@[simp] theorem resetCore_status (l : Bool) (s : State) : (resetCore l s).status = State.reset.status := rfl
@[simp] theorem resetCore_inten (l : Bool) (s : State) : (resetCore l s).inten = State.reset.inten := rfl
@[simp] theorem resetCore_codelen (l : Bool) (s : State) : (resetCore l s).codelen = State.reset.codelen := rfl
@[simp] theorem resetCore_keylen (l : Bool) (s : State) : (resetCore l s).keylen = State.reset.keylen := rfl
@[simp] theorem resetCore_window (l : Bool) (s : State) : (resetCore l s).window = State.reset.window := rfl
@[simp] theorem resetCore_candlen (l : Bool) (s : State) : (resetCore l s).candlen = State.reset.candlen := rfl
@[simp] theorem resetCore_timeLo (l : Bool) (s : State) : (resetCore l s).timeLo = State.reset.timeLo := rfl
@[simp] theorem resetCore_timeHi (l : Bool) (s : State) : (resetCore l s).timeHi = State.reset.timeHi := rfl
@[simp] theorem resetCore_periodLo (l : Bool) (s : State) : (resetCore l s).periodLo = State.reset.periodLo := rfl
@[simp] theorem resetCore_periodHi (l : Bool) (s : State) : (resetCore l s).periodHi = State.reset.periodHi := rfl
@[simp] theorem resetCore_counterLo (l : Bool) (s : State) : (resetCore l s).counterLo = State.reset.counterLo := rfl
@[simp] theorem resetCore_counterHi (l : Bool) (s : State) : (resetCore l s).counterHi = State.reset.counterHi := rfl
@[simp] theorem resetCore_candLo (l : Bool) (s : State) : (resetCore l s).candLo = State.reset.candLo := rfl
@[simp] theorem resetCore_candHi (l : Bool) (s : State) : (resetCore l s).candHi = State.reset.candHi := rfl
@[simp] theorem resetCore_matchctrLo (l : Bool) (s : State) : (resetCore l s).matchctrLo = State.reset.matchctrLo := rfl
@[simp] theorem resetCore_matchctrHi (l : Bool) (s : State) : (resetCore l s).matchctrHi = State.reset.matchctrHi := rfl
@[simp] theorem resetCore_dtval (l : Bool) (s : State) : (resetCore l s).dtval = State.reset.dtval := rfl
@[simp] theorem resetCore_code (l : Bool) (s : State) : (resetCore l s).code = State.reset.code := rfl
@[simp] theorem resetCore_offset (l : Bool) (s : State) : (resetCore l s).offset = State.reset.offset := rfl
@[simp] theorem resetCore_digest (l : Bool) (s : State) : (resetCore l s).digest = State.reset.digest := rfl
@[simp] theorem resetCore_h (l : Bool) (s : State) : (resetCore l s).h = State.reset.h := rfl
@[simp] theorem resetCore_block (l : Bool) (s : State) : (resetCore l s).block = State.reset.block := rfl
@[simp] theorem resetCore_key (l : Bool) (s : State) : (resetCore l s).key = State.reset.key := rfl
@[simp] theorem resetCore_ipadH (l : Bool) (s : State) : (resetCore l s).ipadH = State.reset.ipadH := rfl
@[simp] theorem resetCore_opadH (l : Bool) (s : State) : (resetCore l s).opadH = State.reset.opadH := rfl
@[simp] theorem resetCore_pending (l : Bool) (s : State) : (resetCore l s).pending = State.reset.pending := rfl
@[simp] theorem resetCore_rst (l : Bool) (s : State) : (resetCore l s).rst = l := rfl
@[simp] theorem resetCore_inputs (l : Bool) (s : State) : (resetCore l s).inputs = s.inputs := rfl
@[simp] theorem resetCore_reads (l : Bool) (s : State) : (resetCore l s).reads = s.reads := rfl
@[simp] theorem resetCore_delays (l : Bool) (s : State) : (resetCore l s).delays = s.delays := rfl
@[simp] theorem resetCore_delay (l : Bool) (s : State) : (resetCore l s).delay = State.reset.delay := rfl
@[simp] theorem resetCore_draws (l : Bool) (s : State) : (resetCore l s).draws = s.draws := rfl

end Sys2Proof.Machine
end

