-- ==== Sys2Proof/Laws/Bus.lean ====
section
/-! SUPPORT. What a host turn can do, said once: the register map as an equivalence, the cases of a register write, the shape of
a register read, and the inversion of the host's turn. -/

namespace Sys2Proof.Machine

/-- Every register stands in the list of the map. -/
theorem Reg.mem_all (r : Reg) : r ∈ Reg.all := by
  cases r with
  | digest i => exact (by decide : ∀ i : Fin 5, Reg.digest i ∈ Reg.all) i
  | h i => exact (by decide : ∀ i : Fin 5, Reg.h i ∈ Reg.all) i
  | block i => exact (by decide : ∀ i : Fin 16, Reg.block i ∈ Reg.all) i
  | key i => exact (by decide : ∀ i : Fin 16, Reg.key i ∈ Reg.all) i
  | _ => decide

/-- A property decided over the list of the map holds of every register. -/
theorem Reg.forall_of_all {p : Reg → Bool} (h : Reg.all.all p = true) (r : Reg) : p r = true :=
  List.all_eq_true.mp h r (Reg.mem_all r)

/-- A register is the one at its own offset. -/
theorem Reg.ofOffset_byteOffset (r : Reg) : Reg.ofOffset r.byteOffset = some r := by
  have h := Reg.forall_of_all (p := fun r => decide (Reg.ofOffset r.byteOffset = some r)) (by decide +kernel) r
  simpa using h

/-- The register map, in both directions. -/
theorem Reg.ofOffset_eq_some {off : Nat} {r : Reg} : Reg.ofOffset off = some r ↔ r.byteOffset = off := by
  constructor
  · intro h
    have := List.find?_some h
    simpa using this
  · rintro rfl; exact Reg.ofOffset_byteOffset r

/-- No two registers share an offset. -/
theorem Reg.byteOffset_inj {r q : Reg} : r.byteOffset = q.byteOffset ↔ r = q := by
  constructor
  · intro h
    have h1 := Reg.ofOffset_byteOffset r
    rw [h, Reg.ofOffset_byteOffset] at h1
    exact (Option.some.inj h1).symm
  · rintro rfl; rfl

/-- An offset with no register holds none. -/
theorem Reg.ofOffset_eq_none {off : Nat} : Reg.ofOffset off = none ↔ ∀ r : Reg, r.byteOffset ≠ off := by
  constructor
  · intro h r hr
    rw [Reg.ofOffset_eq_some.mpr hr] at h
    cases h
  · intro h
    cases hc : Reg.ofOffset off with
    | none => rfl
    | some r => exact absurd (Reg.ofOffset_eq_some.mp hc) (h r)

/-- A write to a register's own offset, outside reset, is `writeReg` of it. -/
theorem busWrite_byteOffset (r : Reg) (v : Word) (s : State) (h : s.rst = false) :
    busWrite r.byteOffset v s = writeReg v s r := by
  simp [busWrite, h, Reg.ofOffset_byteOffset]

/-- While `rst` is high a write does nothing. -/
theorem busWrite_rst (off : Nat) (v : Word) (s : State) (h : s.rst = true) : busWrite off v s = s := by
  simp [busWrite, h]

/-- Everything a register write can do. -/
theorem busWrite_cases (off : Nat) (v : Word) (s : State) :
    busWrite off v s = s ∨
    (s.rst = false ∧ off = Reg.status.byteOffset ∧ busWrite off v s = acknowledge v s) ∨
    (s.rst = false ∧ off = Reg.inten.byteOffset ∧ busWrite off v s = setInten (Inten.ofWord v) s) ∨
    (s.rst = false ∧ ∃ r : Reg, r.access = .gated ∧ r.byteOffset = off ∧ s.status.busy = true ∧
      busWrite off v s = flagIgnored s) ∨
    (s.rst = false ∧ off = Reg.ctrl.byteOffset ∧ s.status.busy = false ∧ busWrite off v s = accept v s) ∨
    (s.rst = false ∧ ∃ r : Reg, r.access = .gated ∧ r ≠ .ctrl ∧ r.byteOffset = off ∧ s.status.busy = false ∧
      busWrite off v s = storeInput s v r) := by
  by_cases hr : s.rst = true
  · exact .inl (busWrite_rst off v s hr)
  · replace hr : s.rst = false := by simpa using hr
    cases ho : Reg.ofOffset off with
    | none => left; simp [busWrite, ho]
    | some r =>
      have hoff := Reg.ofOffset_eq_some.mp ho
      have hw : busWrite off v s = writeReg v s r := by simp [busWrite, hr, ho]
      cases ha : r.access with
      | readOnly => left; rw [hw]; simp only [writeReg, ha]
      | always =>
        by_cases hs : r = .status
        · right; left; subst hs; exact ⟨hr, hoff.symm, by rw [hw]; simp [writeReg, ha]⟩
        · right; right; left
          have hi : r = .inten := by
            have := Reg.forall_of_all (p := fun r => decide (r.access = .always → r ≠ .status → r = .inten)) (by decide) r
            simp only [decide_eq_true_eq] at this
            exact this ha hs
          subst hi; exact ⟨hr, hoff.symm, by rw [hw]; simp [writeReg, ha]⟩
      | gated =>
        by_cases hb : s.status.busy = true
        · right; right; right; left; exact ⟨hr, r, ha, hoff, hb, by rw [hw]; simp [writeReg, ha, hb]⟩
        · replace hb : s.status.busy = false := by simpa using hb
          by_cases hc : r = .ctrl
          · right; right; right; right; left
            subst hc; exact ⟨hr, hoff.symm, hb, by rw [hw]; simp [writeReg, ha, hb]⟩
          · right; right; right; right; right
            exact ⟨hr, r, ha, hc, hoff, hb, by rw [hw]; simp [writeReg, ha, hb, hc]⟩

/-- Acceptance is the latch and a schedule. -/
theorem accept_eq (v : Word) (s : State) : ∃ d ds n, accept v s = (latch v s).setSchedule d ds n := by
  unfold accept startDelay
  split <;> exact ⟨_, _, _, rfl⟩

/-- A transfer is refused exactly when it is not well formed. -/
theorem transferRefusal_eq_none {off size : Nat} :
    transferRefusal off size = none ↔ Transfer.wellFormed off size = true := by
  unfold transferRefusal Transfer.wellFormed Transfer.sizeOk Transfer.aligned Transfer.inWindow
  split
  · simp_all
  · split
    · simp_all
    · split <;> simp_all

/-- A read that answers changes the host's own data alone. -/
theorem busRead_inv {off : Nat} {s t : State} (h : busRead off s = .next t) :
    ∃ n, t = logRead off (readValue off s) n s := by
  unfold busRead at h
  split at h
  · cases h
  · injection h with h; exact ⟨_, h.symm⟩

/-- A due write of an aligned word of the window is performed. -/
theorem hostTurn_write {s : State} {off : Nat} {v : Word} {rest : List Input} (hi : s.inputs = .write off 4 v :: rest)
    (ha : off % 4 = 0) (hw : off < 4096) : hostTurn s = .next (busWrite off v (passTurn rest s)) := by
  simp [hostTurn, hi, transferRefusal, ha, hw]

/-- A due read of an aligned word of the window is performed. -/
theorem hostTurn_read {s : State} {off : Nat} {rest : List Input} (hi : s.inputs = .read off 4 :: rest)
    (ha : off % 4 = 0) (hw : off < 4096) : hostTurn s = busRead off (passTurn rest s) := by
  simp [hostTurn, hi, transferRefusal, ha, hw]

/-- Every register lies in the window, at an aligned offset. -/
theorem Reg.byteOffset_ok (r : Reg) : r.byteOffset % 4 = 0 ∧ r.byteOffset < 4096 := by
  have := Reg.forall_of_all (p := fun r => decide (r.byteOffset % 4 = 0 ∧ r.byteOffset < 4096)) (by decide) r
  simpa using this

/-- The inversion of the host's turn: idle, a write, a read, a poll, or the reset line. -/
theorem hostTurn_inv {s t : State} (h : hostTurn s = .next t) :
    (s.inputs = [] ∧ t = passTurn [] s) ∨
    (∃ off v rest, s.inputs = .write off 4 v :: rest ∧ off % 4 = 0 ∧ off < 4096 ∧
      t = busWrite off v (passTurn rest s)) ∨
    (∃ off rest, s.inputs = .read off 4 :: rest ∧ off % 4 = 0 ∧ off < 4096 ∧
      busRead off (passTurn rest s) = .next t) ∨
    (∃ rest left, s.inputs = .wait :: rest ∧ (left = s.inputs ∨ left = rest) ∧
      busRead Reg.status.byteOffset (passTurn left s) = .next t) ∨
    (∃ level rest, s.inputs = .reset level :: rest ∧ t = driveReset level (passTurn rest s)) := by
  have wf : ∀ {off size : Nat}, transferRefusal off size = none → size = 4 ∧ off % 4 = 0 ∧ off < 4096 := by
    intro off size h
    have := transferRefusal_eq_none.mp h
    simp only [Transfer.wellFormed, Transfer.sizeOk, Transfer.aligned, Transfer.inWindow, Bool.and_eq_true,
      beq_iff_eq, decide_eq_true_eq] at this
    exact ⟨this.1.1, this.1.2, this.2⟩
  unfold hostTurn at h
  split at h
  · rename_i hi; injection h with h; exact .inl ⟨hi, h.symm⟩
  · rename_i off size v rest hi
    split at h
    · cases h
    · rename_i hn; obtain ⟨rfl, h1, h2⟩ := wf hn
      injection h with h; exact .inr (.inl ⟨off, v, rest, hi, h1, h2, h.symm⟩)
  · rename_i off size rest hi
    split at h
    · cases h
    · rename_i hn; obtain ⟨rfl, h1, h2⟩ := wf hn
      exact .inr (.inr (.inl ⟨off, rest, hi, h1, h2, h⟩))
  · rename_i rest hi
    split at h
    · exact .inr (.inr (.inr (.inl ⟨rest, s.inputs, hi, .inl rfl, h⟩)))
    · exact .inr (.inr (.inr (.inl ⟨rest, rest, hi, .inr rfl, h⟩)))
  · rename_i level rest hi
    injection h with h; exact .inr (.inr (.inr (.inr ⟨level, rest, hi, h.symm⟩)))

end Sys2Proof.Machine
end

■ ■ ■ ■ ■

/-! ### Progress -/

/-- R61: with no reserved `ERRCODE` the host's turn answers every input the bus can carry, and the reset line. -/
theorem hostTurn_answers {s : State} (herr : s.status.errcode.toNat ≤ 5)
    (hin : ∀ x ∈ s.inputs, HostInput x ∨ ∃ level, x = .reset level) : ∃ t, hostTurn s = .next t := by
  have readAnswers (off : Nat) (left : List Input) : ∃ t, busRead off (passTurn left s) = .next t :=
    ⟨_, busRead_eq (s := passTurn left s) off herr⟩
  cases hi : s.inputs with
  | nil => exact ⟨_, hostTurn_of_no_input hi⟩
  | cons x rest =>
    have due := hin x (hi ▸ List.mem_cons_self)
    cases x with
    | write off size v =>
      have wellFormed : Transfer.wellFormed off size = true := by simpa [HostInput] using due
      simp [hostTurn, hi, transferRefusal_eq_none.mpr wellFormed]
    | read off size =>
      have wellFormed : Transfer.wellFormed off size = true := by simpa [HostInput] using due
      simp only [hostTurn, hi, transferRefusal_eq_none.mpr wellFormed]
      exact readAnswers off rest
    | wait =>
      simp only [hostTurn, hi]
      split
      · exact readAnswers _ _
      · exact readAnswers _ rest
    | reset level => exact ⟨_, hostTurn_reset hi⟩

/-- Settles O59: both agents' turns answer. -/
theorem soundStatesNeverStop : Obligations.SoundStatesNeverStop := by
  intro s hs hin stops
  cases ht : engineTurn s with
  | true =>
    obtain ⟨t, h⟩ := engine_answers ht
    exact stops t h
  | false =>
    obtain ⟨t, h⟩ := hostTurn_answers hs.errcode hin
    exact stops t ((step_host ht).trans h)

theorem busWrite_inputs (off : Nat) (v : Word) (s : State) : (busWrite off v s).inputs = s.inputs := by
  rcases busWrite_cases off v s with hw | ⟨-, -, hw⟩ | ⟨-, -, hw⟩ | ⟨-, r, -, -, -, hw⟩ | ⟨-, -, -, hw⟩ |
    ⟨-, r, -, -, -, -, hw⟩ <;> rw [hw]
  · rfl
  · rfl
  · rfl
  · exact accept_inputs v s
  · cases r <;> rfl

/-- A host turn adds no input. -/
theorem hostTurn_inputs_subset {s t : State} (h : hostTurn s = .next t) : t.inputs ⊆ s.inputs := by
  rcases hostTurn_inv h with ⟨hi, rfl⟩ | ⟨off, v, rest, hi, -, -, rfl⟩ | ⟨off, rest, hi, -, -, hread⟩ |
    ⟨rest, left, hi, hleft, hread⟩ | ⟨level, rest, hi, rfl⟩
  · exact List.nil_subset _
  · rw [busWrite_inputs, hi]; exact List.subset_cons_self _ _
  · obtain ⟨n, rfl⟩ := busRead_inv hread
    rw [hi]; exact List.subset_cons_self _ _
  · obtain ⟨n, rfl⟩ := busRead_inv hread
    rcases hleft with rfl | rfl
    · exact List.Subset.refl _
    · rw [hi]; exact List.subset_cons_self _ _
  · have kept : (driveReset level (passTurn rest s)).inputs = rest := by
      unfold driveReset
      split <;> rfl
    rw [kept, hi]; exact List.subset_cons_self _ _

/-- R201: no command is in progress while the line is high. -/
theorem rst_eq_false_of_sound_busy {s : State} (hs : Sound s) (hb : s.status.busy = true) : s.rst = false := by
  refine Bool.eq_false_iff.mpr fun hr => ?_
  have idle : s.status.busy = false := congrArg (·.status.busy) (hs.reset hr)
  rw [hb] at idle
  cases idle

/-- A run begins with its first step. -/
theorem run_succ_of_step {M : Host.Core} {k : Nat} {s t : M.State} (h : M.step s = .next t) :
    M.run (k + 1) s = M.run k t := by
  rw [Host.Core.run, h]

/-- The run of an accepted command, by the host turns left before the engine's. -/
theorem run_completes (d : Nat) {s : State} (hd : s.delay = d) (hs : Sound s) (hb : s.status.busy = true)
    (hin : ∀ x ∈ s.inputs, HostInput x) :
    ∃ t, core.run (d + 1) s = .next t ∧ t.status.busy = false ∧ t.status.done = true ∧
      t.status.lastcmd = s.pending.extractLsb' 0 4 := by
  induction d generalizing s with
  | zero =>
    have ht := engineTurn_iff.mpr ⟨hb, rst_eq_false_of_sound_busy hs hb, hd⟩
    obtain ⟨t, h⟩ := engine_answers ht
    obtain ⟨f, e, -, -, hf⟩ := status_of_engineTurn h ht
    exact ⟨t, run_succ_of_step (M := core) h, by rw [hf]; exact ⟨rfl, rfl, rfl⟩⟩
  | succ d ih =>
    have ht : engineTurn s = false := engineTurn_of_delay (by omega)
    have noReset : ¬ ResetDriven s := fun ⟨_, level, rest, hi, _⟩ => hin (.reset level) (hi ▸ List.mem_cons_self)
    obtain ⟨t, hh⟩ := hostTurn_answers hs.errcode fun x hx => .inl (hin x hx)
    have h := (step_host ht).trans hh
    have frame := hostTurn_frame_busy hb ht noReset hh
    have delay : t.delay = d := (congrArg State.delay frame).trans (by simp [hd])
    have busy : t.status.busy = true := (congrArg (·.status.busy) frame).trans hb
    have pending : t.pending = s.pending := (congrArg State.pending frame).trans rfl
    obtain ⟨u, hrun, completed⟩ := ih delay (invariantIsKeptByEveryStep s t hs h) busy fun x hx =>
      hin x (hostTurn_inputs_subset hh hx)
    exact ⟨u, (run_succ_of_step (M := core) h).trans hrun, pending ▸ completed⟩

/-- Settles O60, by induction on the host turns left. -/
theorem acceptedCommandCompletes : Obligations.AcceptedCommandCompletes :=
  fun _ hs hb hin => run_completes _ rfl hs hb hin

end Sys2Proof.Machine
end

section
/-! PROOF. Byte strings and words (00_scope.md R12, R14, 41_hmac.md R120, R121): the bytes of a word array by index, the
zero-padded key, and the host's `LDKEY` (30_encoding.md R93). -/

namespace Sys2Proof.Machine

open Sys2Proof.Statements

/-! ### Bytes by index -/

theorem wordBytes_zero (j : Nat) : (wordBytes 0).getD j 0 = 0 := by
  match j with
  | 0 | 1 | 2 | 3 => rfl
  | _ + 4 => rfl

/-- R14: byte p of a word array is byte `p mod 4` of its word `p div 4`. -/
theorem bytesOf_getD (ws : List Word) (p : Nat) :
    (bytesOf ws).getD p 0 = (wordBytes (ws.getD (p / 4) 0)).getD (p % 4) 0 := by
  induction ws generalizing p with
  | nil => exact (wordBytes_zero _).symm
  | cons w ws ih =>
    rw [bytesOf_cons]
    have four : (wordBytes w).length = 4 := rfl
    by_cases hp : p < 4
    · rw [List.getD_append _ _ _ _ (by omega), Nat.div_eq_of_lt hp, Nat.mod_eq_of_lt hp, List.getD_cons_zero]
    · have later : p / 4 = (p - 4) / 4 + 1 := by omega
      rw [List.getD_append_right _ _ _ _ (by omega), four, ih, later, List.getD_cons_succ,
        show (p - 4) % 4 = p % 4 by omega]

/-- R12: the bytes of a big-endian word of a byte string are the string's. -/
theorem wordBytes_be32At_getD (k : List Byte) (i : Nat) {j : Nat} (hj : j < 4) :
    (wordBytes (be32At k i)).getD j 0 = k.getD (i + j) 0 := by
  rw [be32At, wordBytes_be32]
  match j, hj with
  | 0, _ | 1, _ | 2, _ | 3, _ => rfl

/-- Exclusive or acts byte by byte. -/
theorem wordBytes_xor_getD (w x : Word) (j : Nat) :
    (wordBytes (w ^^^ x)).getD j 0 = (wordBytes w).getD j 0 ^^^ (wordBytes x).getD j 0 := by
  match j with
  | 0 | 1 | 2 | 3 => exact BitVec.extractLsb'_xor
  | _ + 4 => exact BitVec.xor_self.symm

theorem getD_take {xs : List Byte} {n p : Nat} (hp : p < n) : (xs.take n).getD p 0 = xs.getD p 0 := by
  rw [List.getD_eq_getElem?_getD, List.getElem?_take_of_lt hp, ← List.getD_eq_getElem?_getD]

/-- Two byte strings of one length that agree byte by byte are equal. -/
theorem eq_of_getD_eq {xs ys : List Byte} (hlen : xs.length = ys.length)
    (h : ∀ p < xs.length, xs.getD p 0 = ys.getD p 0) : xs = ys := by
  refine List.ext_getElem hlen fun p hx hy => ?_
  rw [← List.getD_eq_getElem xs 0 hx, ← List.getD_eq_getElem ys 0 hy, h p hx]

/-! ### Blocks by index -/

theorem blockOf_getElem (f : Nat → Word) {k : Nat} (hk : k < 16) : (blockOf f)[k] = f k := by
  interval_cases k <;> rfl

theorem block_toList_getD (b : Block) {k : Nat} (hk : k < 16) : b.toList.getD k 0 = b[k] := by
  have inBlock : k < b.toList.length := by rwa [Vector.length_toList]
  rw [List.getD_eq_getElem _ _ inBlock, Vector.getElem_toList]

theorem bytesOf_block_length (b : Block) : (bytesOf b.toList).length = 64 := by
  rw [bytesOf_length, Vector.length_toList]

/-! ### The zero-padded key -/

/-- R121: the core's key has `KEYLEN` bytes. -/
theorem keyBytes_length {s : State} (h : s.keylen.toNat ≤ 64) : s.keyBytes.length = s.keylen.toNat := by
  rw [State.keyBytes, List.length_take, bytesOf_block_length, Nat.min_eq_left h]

■ ■ ■ ■ ■

> _WHAT YOU WILL DO_
Among the records above, only the lines between the line holding "State.reset.status := rfl" and the line holding "State.reset.codelen := rfl", inclusive, are to be output, exactly as written.

> _RESPONSE TO THE EXERCISE_
@[simp] theorem resetCore_status (l : Bool) (s : State) : (resetCore l s).status = State.reset.status := rfl
@[simp] theorem resetCore_inten (l : Bool) (s : State) : (resetCore l s).inten = State.reset.inten := rfl
@[simp] theorem resetCore_codelen (l : Bool) (s : State) : (resetCore l s).codelen = State.reset.codelen := rfl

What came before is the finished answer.